Arsutoria Tannery – December 2017The new issue of Arsutoria Tannery is out

Jan 02, 2018
Posted in: , Magazine

The Economic Department of Lineapelle provides positive cues for the future, provisionally taking stock of the trend of the leather sector in 2017.

The leather world relies a lot on luxury brands. They are the driving force of the sector. Therefore, it’s good to see that this reference market is firmly positive again in the first half of 2017: the Kering group, driven by Gucci (+43% of revenues), Yves Saint Laurent (+28%), Bottega Veneta (+2%). A double-digit growth also for the fashion and leather goods division of LVMH (+14% and +34%, respectively).
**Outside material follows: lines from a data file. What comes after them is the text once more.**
-- ==== Sys2Proof/Laws/PerInstr.lean ====
section
/-! SUPPORT. Statements made for every instruction, one lemma per constructor. `RowBits`: an instruction's word has
the fixed bits of its row of the opcode map (spec/30_encoding.md R76). -/

namespace Sys2Proof

/-- A mask acts field by field. -/
theorem and_concat {n m : Nat} (a a' : BitVec n) (b b' : BitVec m) :
    (a ++ b) &&& (a' ++ b') = (a &&& a') ++ (b &&& b') := by
  ext k hk
  simp only [BitVec.getElem_and, BitVec.getElem_append]
  split <;> rfl

theorem and_packXYN (a b c d a' b' c' d' : Nibble) :
    packXYN a b c d &&& packXYN a' b' c' d' = packXYN (a &&& a') (b &&& b') (c &&& c') (d &&& d') := by
  unfold packXYN
  rw [and_concat, and_concat, and_concat]

theorem and_packXNN (a b a' b' : Nibble) (c c' : Byte) :
    packXNN a b c &&& packXNN a' b' c' = packXNN (a &&& a') (b &&& b') (c &&& c') := by
  unfold packXNN
  rw [and_concat, and_concat]

theorem and_packNNN (a a' : Nibble) (c c' : Addr) :
    packNNN a c &&& packNNN a' c' = packNNN (a &&& a') (c &&& c') := and_concat a a' c c'

theorem nibble_and_all (a : Nibble) : a &&& 0xF = a := BitVec.and_allOnes

theorem byte_and_all (a : Byte) : a &&& 0xFF = a := BitVec.and_allOnes

/-- The mask 0xF000 keeps `ir`, whatever the other fields are. -/
theorem packNNN_and_ir (ir : Nibble) (nnn : Addr) : packNNN ir nnn &&& 0xF000 = packNNN ir 0 :=
  (and_packNNN ir 0xF nnn 0).trans (congrArg₂ _ (nibble_and_all ir) BitVec.and_zero)

theorem packXNN_and_ir (ir x : Nibble) (nn : Byte) : packXNN ir x nn &&& 0xF000 = packXNN ir 0 0 := by
  rw [show (0xF000 : Word) = packXNN 0xF 0 0 from rfl, and_packXNN, nibble_and_all]
  exact congrArg₂ _ BitVec.and_zero BitVec.and_zero

theorem packXYN_and_ir (ir x y n : Nibble) : packXYN ir x y n &&& 0xF000 = packXYN ir 0 0 0 := by
  rw [show (0xF000 : Word) = packXYN 0xF 0 0 0 from rfl, and_packXYN, nibble_and_all,
    show x &&& 0 = 0 from BitVec.and_zero, show y &&& 0 = 0 from BitVec.and_zero, show n &&& 0 = 0 from BitVec.and_zero]

/-- The mask 0xF0FF keeps `ir` and NN. -/
theorem packXNN_and_minor (ir x : Nibble) (nn : Byte) : packXNN ir x nn &&& 0xF0FF = packXNN ir 0 nn := by
  rw [show (0xF0FF : Word) = packXNN 0xF 0 0xFF from rfl, and_packXNN, nibble_and_all, byte_and_all,
    show x &&& 0 = 0 from BitVec.and_zero]

/-- The mask 0xF00F keeps `ir` and N. -/
theorem packXYN_and_minor (ir x y n : Nibble) : packXYN ir x y n &&& 0xF00F = packXYN ir 0 0 n := by
  rw [show (0xF00F : Word) = packXYN 0xF 0 0 0xF from rfl, and_packXYN, nibble_and_all, nibble_and_all,
    show x &&& 0 = 0 from BitVec.and_zero, show y &&& 0 = 0 from BitVec.and_zero]

namespace Laws

/-- The row of the opcode map an instruction stands in selects its word. -/
def RowBits.Statement (i : Instr) : Prop :=
  ∃ r, opcodeMap[i.rowIndex]? = some r ∧ r.selects (encode i) = true

/-- Enough: the masked word is the row's pattern. -/
theorem RowBits.of_mask {i : Instr} (r : OpcodeRow) (hr : opcodeMap[i.rowIndex]? = some r)
    (h : encode i &&& r.mask = r.pattern) : RowBits.Statement i :=
  ⟨r, hr, by simp [OpcodeRow.selects, h]⟩

theorem RowBits.cls (x : Nibble) : RowBits.Statement (.cls x) :=
  RowBits.of_mask _ rfl (packXNN_and_minor _ _ _)

theorem RowBits.ret (x : Nibble) : RowBits.Statement (.ret x) :=
  RowBits.of_mask _ rfl (packXNN_and_minor _ _ _)

theorem RowBits.jp (nnn : Addr) : RowBits.Statement (.jp nnn) :=
  RowBits.of_mask _ rfl (packNNN_and_ir _ _)

theorem RowBits.call (nnn : Addr) : RowBits.Statement (.call nnn) :=
  RowBits.of_mask _ rfl (packNNN_and_ir _ _)

theorem RowBits.seByte (x : Reg) (nn : Byte) : RowBits.Statement (.seByte x nn) :=
  RowBits.of_mask _ rfl (packXNN_and_ir _ _ _)

theorem RowBits.sneByte (x : Reg) (nn : Byte) : RowBits.Statement (.sneByte x nn) :=
  RowBits.of_mask _ rfl (packXNN_and_ir _ _ _)

theorem RowBits.seReg (x y : Reg) (n : Nibble) : RowBits.Statement (.seReg x y n) :=
  RowBits.of_mask _ rfl (packXYN_and_ir _ _ _ _)

theorem RowBits.ldByte (x : Reg) (nn : Byte) : RowBits.Statement (.ldByte x nn) :=
  RowBits.of_mask _ rfl (packXNN_and_ir _ _ _)

theorem RowBits.addByte (x : Reg) (nn : Byte) : RowBits.Statement (.addByte x nn) :=
  RowBits.of_mask _ rfl (packXNN_and_ir _ _ _)

theorem RowBits.ldReg (x y : Reg) : RowBits.Statement (.ldReg x y) :=
  RowBits.of_mask _ rfl (packXYN_and_minor _ _ _ _)

theorem RowBits.orReg (x y : Reg) : RowBits.Statement (.orReg x y) :=
  RowBits.of_mask _ rfl (packXYN_and_minor _ _ _ _)

theorem RowBits.andReg (x y : Reg) : RowBits.Statement (.andReg x y) :=
  RowBits.of_mask _ rfl (packXYN_and_minor _ _ _ _)

theorem RowBits.xorReg (x y : Reg) : RowBits.Statement (.xorReg x y) :=
  RowBits.of_mask _ rfl (packXYN_and_minor _ _ _ _)

theorem RowBits.addReg (x y : Reg) : RowBits.Statement (.addReg x y) :=
  RowBits.of_mask _ rfl (packXYN_and_minor _ _ _ _)

theorem RowBits.subReg (x y : Reg) : RowBits.Statement (.subReg x y) :=
  RowBits.of_mask _ rfl (packXYN_and_minor _ _ _ _)

theorem RowBits.shl (x y : Reg) : RowBits.Statement (.shl x y) :=
  RowBits.of_mask _ rfl (packXYN_and_minor _ _ _ _)

theorem RowBits.subnReg (x y : Reg) : RowBits.Statement (.subnReg x y) :=
  RowBits.of_mask _ rfl (packXYN_and_minor _ _ _ _)

theorem RowBits.shr (x y : Reg) : RowBits.Statement (.shr x y) :=
  RowBits.of_mask _ rfl (packXYN_and_minor _ _ _ _)

theorem RowBits.sneReg (x y : Reg) (n : Nibble) : RowBits.Statement (.sneReg x y n) :=
  RowBits.of_mask _ rfl (packXYN_and_ir _ _ _ _)

theorem RowBits.ldI (nnn : Addr) : RowBits.Statement (.ldI nnn) :=
  RowBits.of_mask _ rfl (packNNN_and_ir _ _)

theorem RowBits.jpV0 (nnn : Addr) : RowBits.Statement (.jpV0 nnn) :=
  RowBits.of_mask _ rfl (packNNN_and_ir _ _)

theorem RowBits.rnd (x : Reg) (nn : Byte) : RowBits.Statement (.rnd x nn) :=
  RowBits.of_mask _ rfl (packXNN_and_ir _ _ _)

theorem RowBits.drw (x y : Reg) (n : Nibble) : RowBits.Statement (.drw x y n) :=
  RowBits.of_mask _ rfl (packXYN_and_ir _ _ _ _)

theorem RowBits.skp (x : Reg) : RowBits.Statement (.skp x) :=
  RowBits.of_mask _ rfl (packXNN_and_minor _ _ _)

theorem RowBits.sknp (x : Reg) : RowBits.Statement (.sknp x) :=
  RowBits.of_mask _ rfl (packXNN_and_minor _ _ _)

theorem RowBits.ldVxDT (x : Reg) : RowBits.Statement (.ldVxDT x) :=
  RowBits.of_mask _ rfl (packXNN_and_minor _ _ _)

theorem RowBits.ldVxK (x : Reg) : RowBits.Statement (.ldVxK x) :=
  RowBits.of_mask _ rfl (packXNN_and_minor _ _ _)

theorem RowBits.ldDTVx (x : Reg) : RowBits.Statement (.ldDTVx x) :=
  RowBits.of_mask _ rfl (packXNN_and_minor _ _ _)

theorem RowBits.ldSTVx (x : Reg) : RowBits.Statement (.ldSTVx x) :=
  RowBits.of_mask _ rfl (packXNN_and_minor _ _ _)

theorem RowBits.addI (x : Reg) : RowBits.Statement (.addI x) :=
  RowBits.of_mask _ rfl (packXNN_and_minor _ _ _)

theorem RowBits.ldF (x : Reg) : RowBits.Statement (.ldF x) :=
  RowBits.of_mask _ rfl (packXNN_and_minor _ _ _)

theorem RowBits.ldB (x : Reg) : RowBits.Statement (.ldB x) :=
  RowBits.of_mask _ rfl (packXNN_and_minor _ _ _)

theorem RowBits.storeRegs (x : Reg) : RowBits.Statement (.storeRegs x) :=
  RowBits.of_mask _ rfl (packXNN_and_minor _ _ _)

theorem RowBits.loadRegs (x : Reg) : RowBits.Statement (.loadRegs x) :=
  RowBits.of_mask _ rfl (packXNN_and_minor _ _ _)

end Laws

end Sys2Proof
end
A 10% increase in turnover for Hermès, while Ferragamo group’s revenues are stable.

The positive half-year data of Italian footwear bode well, as the sector grows again after the uncertainty of the first months of 2017 (+2%); the EU average is increasing too (+5%), driven by Germany and Poland (both with a double-figure increase). The data coming from Spain, France and Eastern Europe are positive too.

China is the exception, as its slowdown phase continues, while the data coming from Asian manufacturing countries are generally positive, and so are those from Brazil (+16%) and Turkey (+5%).
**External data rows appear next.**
-- ==== Sys2Proof/Tests/Slice0.lean ====
section
/-! SUPPORT. Small tests. Expected values are those of spec/95_test_vectors.md or worked by hand from the rule named;
none was taken from the model's own answer. The last part holds a witness for every statement with hypotheses. -/

namespace Sys2Proof.Tests

open Sys2Proof.Machine

/-! ### WellFormed refuses what is not canonical -/

theorem test_wellFormed_refuses_cls : (Instr.cls 7).wellFormed = false := by decide
theorem test_wellFormed_refuses_ret : (Instr.ret 3).wellFormed = false := by decide
theorem test_wellFormed_refuses_seReg : (Instr.seReg 1 2 7).wellFormed = false := by decide
theorem test_wellFormed_refuses_sneReg : (Instr.sneReg 1 2 0xF).wellFormed = false := by decide
theorem test_wellFormed_accepts : (Instr.cls 0).wellFormed = true ∧ (Instr.ret 0).wellFormed = true ∧
    (Instr.seReg 1 2 0).wellFormed = true ∧ (Instr.sneReg 1 2 0).wellFormed = true := by decide

/-! ### Decoding: a word written out bit by bit, ir X Y N from the left, for every row of R76 -/

theorem test_decode_cls : decodeWord 0b0000000011100000 = some (.cls 0) := by decide
theorem test_decode_ret : decodeWord 0b0000000011101110 = some (.ret 0) := by decide
theorem test_decode_jp : decodeWord 0b0001101010111100 = some (.jp 0xABC) := by decide
theorem test_decode_call : decodeWord 0b0010001100000001 = some (.call 0x301) := by decide
theorem test_decode_seByte : decodeWord 0b0011101000000101 = some (.seByte 0xA 0x05) := by decide
theorem test_decode_sneByte : decodeWord 0b0100101000000111 = some (.sneByte 0xA 0x07) := by decide
theorem test_decode_seReg : decodeWord 0b0101000100100000 = some (.seReg 1 2 0) := by decide
theorem test_decode_ldByte : decodeWord 0b0110000000000101 = some (.ldByte 0 0x05) := by decide
theorem test_decode_addByte : decodeWord 0b0111000111111111 = some (.addByte 1 0xFF) := by decide
theorem test_decode_ldReg : decodeWord 0b1000101011110000 = some (.ldReg 0xA 0xF) := by decide
theorem test_decode_orReg : decodeWord 0b1000000100100001 = some (.orReg 1 2) := by decide
theorem test_decode_andReg : decodeWord 0b1000000100100010 = some (.andReg 1 2) := by decide
theorem test_decode_xorReg : decodeWord 0b1000000100100011 = some (.xorReg 1 2) := by decide
theorem test_decode_addReg : decodeWord 0b1000101010110100 = some (.addReg 0xA 0xB) := by decide
theorem test_decode_subReg : decodeWord 0b1000000000010101 = some (.subReg 0 1) := by decide
theorem test_decode_shl : decodeWord 0b1000001000110110 = some (.shl 2 3) := by decide
theorem test_decode_subnReg : decodeWord 0b1000000000010111 = some (.subnReg 0 1) := by decide
theorem test_decode_shr : decodeWord 0b1000001000111110 = some (.shr 2 3) := by decide
theorem test_decode_sneReg : decodeWord 0b1001000100100000 = some (.sneReg 1 2 0) := by decide
theorem test_decode_ldI : decodeWord 0b1010000100100011 = some (.ldI 0x123) := by decide
theorem test_decode_jpV0 : decodeWord 0b1011001100000000 = some (.jpV0 0x300) := by decide
theorem test_decode_rnd : decodeWord 0b1100000000001111 = some (.rnd 0 0x0F) := by decide
theorem test_decode_drw : decodeWord 0b1101000100100101 = some (.drw 1 2 5) := by decide
theorem test_decode_skp : decodeWord 0b1110001110011110 = some (.skp 3) := by decide
theorem test_decode_sknp : decodeWord 0b1110001110100001 = some (.sknp 3) := by decide
theorem test_decode_ldVxDT : decodeWord 0b1111000100000111 = some (.ldVxDT 1) := by decide
theorem test_decode_ldVxK : decodeWord 0b1111001000001010 = some (.ldVxK 2) := by decide
theorem test_decode_ldDTVx : decodeWord 0b1111000000010101 = some (.ldDTVx 0) := by decide
theorem test_decode_ldSTVx : decodeWord 0b1111001000011000 = some (.ldSTVx 2) := by decide
theorem test_decode_addI : decodeWord 0b1111001100011110 = some (.addI 3) := by decide
theorem test_decode_ldF : decodeWord 0b1111000000101001 = some (.ldF 0) := by decide
theorem test_decode_ldB : decodeWord 0b1111000000110011 = some (.ldB 0) := by decide
theorem test_decode_storeRegs : decodeWord 0b1111001001010101 = some (.storeRegs 2) := by decide
theorem test_decode_loadRegs : decodeWord 0b1111001001100101 = some (.loadRegs 2) := by decide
Instead, we can talk about a real exploit for the Italian leather goods sector, which records a total increase of over 20% in the first half of the year. A favourable trend also at European level (+12%). UK, Poland and Spain are doing well (they all have a double-figure growth), France not so much (-1%).

The Italian garment sector is the only one that distinguishes itself with a negative -2%. Uncertainty also at European and international level.

If we look at Italian and European furniture (+6% and +3%, respectively) we can smile again. Only Germans (-1%) and Romanians (-3%) are in decline. U.S. orders are going well (+6%).

The automotive’s run in Europe continues in the first half of 2017, and the number of newly registered vehicle grows almost twice as fast in Italy than in the EU (+9% and +5%, respectively). The U.S. market is weak (-2%).